(Beginning of Material for this exercise)

-- ==== Sys2Proof/Machine/State.lean ====
section
/-! DEFINITION. The state of one Lerhira L7 module, as plain data: the 480 cores with their walkers, queues, tiles and engines; the
one byte memory in which every storage has its place; the keystone's control-space registers and work; and the
agenda that says which agent moves next (log 1). The reset state stands at the end. -/

namespace Sys2Proof.Machine

/-- Sparse bytes: rising addresses, no entry equal to the byte 0 that an unlisted address reads as (R531, log 8). -/
abbrev Memory := List Host.Cell

/-- Eight 64-bit words: a record, a descriptor, a layout (R69, R119, R384). -/
abbrev Rec8 := Vector W64 8

/-! ## The walkers (02) -/

/-- What a walker is doing. -/
inductive Run where
  /-- no instance is bound on the core -/
  | idle
  /-- it issues, or waits inside an issue -/
  | running
  /-- it met a wait while a sibling was stopped, or a bundle that a sibling trapped on (R75, R201) -/
  | halted
  /-- it stands at its pre-emption point (R77-R80) -/
  | held
  /-- it took a fault or trap; the record is in `stop` (R74) -/
  | stopped
  /-- it issued END (R222) -/
  | ended
  deriving DecidableEq, Repr

/-- One open loop of a walker (R62-R64, R226): bounds, count, depth D, trip, resume base and cut. -/
structure Loop where
  first : VA
  last : VA
  n : Nat
  d : Nat
  /-- opened by PLOOP -/
  pl : Bool
  /-- walk count of the bundle that opened it: one dynamic loop has one such count in every walker (R49) -/
  opened : W64
  /-- trip index j -/
  j : Nat
  /-- resume base Lo(n) -/
  lo : Nat
  /-- the cuts c of pre-emptions that the walker has still to reach, in order (R77, R79) -/
  cut : List Nat
  deriving DecidableEq, Repr

/-- Where a walker of a core under pre-emption stops (R77-R80). -/
inductive Pre where
  /-- no pre-emption has been asked for -/
  | no
  /-- at its next bundle boundary, or in its present drain wait -/
  | now
  /-- at the top or the end of the cut loop -/
  | cut
  /-- when its walk count reaches this one, or in a drain wait -/
  | upTo (walk : W64)
  deriving DecidableEq, Repr

/-- A call-stack entry: return address and loop depth (R229). -/
structure Call where
  ret : VA
  depth : Nat
  deriving DecidableEq, Repr

/-- One waiting syllable of a part (R67-R70): its slot, what it waits on, its budget, and the cycles it has counted. -/
structure Stall where
  slot : Nat
  res : BitVec 8
  obj : BitVec 16
  bidx : BitVec 4
  budget : Nat
  addr : VA
  /-- an expiry is the stash-exhausted trap -/
  stash : Bool
  /-- the wait is a stopping place of R80 -/
  drain : Bool
  /-- the bundle's fetch waits, and no syllable of it -/
  fetch : Bool
  count : Nat
  deriving DecidableEq, Repr

/-- An aligned 8-byte unit that an access has read: its bytes as they were then, and whether it was marked uncorrectable (R148). -/
structure Got where
  unit : Nat
  bytes : List Byte
  bad : Bool
  deriving DecidableEq, Repr

/-- The registration of an AWAIT or CWAIT (R288, R289, R393). -/
structure AwaitReg where
  /-- slot of the waiting syllable in the walker's part -/
  slot : Nat
  va : VA
  loc : Nat
  /-- bytes of the word: 4 or 8 -/
  size : Nat
  thr : W64
  /-- the value as last read, at registration or by a FADDT's wake -/
  seen : W64
  /-- the last read met an uncorrectable mark (R289) -/
  bad : Bool
  deriving DecidableEq, Repr

/-- The state that each walker holds for itself (R50), with its position and its wait. -/
structure WalkerSt where
  run : Run
  pc : VA
  walk : W64
  k : Vector W64 16
  lc : Vector W64 4
  /-- open loops, outermost first -/
  loops : List Loop
  /-- call stack, oldest first -/
  calls : List Call
  /-- wb1-wb15; entry 0 is not used (R66) -/
  wb : Vector W32 16
  /-- entries of KQ and BQ at the front of the queue that this walker has popped (R57) -/
  kqPos : Nat
  bqPos : Nat
  /-- MARKs passed (R154) -/
  marks : Nat
  /-- BARA and BAR syllables passed: the phase of the next one (R233) -/
  bars : Nat
  stalls : List Stall
  pre : Pre
  await : Option AwaitReg
  /-- units that a VROWLD of the part at hand has read already (R148, R315) -/
  got : List Got
  /-- the record of the stop it took (R69, R505) -/
  stop : Option Rec8
  deriving DecidableEq, Repr

/-! ## Queues (R55), tiles (R114), channels (R140), rings (R144), semaphores (R146) -/

/-- An entry of SQ or AQ. -/
structure QEnt where
  value : W64
  psn : Bool
  deriving DecidableEq, Repr

/-- An entry of LQ, reserved at issue and filled later (R56, R247). -/
structure LQEnt where
  tag : Nat
  /-- the data have arrived -/
  here : Bool
  value : W64
  psn : Bool
  flg : Bool
  deriving DecidableEq, Repr

/-- A g register with its poison bit. -/
structure GReg where
  value : W64
  psn : Bool
  deriving DecidableEq, Repr

/-- A tile descriptor (R114). `idx` is the deferred-fault index kept with PSN (R270); `gen` counts definitions, so that a
late fill or release of an earlier definition is told apart (R118). -/
structure Tile where
  w0 : W64
  defd : Bool
  psn : Bool
  fill : BitVec 16
  use : BitVec 16
  idx : BitVec 8
  gen : Nat
  deriving DecidableEq, Repr

/-- The tile that an issued syllable works on: register, image and definition at issue. -/
structure TileRef where
  t : BitVec 6
  w0 : W64
  gen : Nat
  deriving DecidableEq, Repr

/-- What VROWST syllables of a passed bundle have still to write: place, bits, and which bits of the byte they are; and the fills that follow
(R148, R314, R315). -/
structure Late where
  walk : W64
  cells : List (Nat × Byte × Byte)
  fills : List TileRef
  deriving DecidableEq, Repr

/-- Translations made at issue: 64 KiB page of the virtual address, place of its first byte. -/
abbrev Snap := List (Nat × Nat)

/-- A granule under way: its number, the units that it has read, and those that it has written (R148). -/
structure GranSt where
  gran : Nat
  got : List Got
  units : List Nat
  deriving DecidableEq, Repr

inductive ChState where
  | idle | active | halted
  deriving DecidableEq, Repr

inductive ChKind where
  | tcopy | tgath | txp
  deriving DecidableEq, Repr

/-- The command of a copy channel (R274). -/
structure ChCmd where
  kind : ChKind
  src : Rec8
  o01 : W64
  o23 : W64
  dst : Rec8
  tile : Option TileRef
  mask : VA
  /-- TGATH: the candidate rows whose mask bit was 1, once the mask has been read (R278) -/
  picked : Option (List Nat)
  sig : Bool
  sem : BitVec 5
  walk : W64
  deriving DecidableEq, Repr

structure Chan where
  state : ChState
  dsp : Bool
  wmark : Nat
  pcount : W32
  /-- granules written above the watermark -/
  written : List Nat
  /-- granules under way (R148) -/
  underway : List GranSt
  /-- bytes of the destination, by key and length, that another write or another active channel has reached, which are undefined (R143) -/
  raced : List (Nat × Nat)
  cmd : Option ChCmd
  deriving DecidableEq, Repr

structure Ring where
  head : BitVec 16
  tail : BitVec 16
  claimed : BitVec 7
  nslot : BitVec 7
  en : Bool
  slot0 : BitVec 6
  /-- bit k: slot k is claimed and not yet published (R281) -/
  bits : W64
  deriving DecidableEq, Repr

structure Sem where
  count : W32
  ovf : Bool
  deriving DecidableEq, Repr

(End of Material for this exercise)

_Work task_:
Without changing a word, write out each entry again.

_Output for this task_:
-- ==== Sys2Proof/Machine/State.lean ====
section
/-! DEFINITION. The state of one Lerhira L7 module, as plain data: the 480 cores with their walkers, queues, tiles and engines; the
one byte memory in which every storage has its place; the keystone's control-space registers and work; and the
agenda that says which agent moves next (log 1). The reset state stands at the end. -/

namespace Sys2Proof.Machine

/-- Sparse bytes: rising addresses, no entry equal to the byte 0 that an unlisted address reads as (R531, log 8). -/
abbrev Memory := List Host.Cell

/-- Eight 64-bit words: a record, a descriptor, a layout (R69, R119, R384). -/
abbrev Rec8 := Vector W64 8

/-! ## The walkers (02) -/

/-- What a walker is doing. -/
inductive Run where
  /-- no instance is bound on the core -/
  | idle
  /-- it issues, or waits inside an issue -/
  | running
  /-- it met a wait while a sibling was stopped, or a bundle that a sibling trapped on (R75, R201) -/
  | halted
  /-- it stands at its pre-emption point (R77-R80) -/
  | held
  /-- it took a fault or trap; the record is in `stop` (R74) -/
  | stopped
  /-- it issued END (R222) -/
  | ended
  deriving DecidableEq, Repr

/-- One open loop of a walker (R62-R64, R226): bounds, count, depth D, trip, resume base and cut. -/
structure Loop where
  first : VA
  last : VA
  n : Nat
  d : Nat
  /-- opened by PLOOP -/
  pl : Bool
  /-- walk count of the bundle that opened it: one dynamic loop has one such count in every walker (R49) -/
  opened : W64
  /-- trip index j -/
  j : Nat
  /-- resume base Lo(n) -/
  lo : Nat
  /-- the cuts c of pre-emptions that the walker has still to reach, in order (R77, R79) -/
  cut : List Nat
  deriving DecidableEq, Repr

/-- Where a walker of a core under pre-emption stops (R77-R80). -/
inductive Pre where
  /-- no pre-emption has been asked for -/
  | no
  /-- at its next bundle boundary, or in its present drain wait -/
  | now
  /-- at the top or the end of the cut loop -/
  | cut
  /-- when its walk count reaches this one, or in a drain wait -/
  | upTo (walk : W64)
  deriving DecidableEq, Repr

/-- A call-stack entry: return address and loop depth (R229). -/
structure Call where
  ret : VA
  depth : Nat
  deriving DecidableEq, Repr

/-- One waiting syllable of a part (R67-R70): its slot, what it waits on, its budget, and the cycles it has counted. -/
structure Stall where
  slot : Nat
  res : BitVec 8
  obj : BitVec 16
  bidx : BitVec 4
  budget : Nat
  addr : VA
  /-- an expiry is the stash-exhausted trap -/
  stash : Bool
  /-- the wait is a stopping place of R80 -/
  drain : Bool
  /-- the bundle's fetch waits, and no syllable of it -/
  fetch : Bool
  count : Nat
  deriving DecidableEq, Repr

/-- An aligned 8-byte unit that an access has read: its bytes as they were then, and whether it was marked uncorrectable (R148). -/
structure Got where
  unit : Nat
  bytes : List Byte
  bad : Bool
  deriving DecidableEq, Repr

/-- The registration of an AWAIT or CWAIT (R288, R289, R393). -/
structure AwaitReg where
  /-- slot of the waiting syllable in the walker's part -/
  slot : Nat
  va : VA
  loc : Nat
  /-- bytes of the word: 4 or 8 -/
  size : Nat
  thr : W64
  /-- the value as last read, at registration or by a FADDT's wake -/
  seen : W64
  /-- the last read met an uncorrectable mark (R289) -/
  bad : Bool
  deriving DecidableEq, Repr

/-- The state that each walker holds for itself (R50), with its position and its wait. -/
structure WalkerSt where
  run : Run
  pc : VA
  walk : W64
  k : Vector W64 16
  lc : Vector W64 4
  /-- open loops, outermost first -/
  loops : List Loop
  /-- call stack, oldest first -/
  calls : List Call
  /-- wb1-wb15; entry 0 is not used (R66) -/
  wb : Vector W32 16
  /-- entries of KQ and BQ at the front of the queue that this walker has popped (R57) -/
  kqPos : Nat
  bqPos : Nat
  /-- MARKs passed (R154) -/
  marks : Nat
  /-- BARA and BAR syllables passed: the phase of the next one (R233) -/
  bars : Nat
  stalls : List Stall
  pre : Pre
  await : Option AwaitReg
  /-- units that a VROWLD of the part at hand has read already (R148, R315) -/
  got : List Got
  /-- the record of the stop it took (R69, R505) -/
  stop : Option Rec8
  deriving DecidableEq, Repr

/-! ## Queues (R55), tiles (R114), channels (R140), rings (R144), semaphores (R146) -/

/-- An entry of SQ or AQ. -/
structure QEnt where
  value : W64
  psn : Bool
  deriving DecidableEq, Repr

/-- An entry of LQ, reserved at issue and filled later (R56, R247). -/
structure LQEnt where
  tag : Nat
  /-- the data have arrived -/
  here : Bool
  value : W64
  psn : Bool
  flg : Bool
  deriving DecidableEq, Repr

/-- A g register with its poison bit. -/
structure GReg where
  value : W64
  psn : Bool
  deriving DecidableEq, Repr

/-- A tile descriptor (R114). `idx` is the deferred-fault index kept with PSN (R270); `gen` counts definitions, so that a
late fill or release of an earlier definition is told apart (R118). -/
structure Tile where
  w0 : W64
  defd : Bool
  psn : Bool
  fill : BitVec 16
  use : BitVec 16
  idx : BitVec 8
  gen : Nat
  deriving DecidableEq, Repr

/-- The tile that an issued syllable works on: register, image and definition at issue. -/
structure TileRef where
  t : BitVec 6
  w0 : W64
  gen : Nat
  deriving DecidableEq, Repr

/-- What VROWST syllables of a passed bundle have still to write: place, bits, and which bits of the byte they are; and the fills that follow
(R148, R314, R315). -/
structure Late where
  walk : W64
  cells : List (Nat × Byte × Byte)
  fills : List TileRef
  deriving DecidableEq, Repr

/-- Translations made at issue: 64 KiB page of the virtual address, place of its first byte. -/
abbrev Snap := List (Nat × Nat)

/-- A granule under way: its number, the units that it has read, and those that it has written (R148). -/
structure GranSt where
  gran : Nat
  got : List Got
  units : List Nat
  deriving DecidableEq, Repr

inductive ChState where
  | idle | active | halted
  deriving DecidableEq, Repr

inductive ChKind where
  | tcopy | tgath | txp
  deriving DecidableEq, Repr

/-- The command of a copy channel (R274). -/
structure ChCmd where
  kind : ChKind
  src : Rec8
  o01 : W64
  o23 : W64
  dst : Rec8
  tile : Option TileRef
  mask : VA
  /-- TGATH: the candidate rows whose mask bit was 1, once the mask has been read (R278) -/
  picked : Option (List Nat)
  sig : Bool
  sem : BitVec 5
  walk : W64
  deriving DecidableEq, Repr

structure Chan where
  state : ChState
  dsp : Bool
  wmark : Nat
  pcount : W32
  /-- granules written above the watermark -/
  written : List Nat
  /-- granules under way (R148) -/
  underway : List GranSt
  /-- bytes of the destination, by key and length, that another write or another active channel has reached, which are undefined (R143) -/
  raced : List (Nat × Nat)
  cmd : Option ChCmd
  deriving DecidableEq, Repr

structure Ring where
  head : BitVec 16
  tail : BitVec 16
  claimed : BitVec 7
  nslot : BitVec 7
  en : Bool
  slot0 : BitVec 6
  /-- bit k: slot k is claimed and not yet published (R281) -/
  bits : W64
  deriving DecidableEq, Repr

structure Sem where
  count : W32
  ovf : Bool
  deriving DecidableEq, Repr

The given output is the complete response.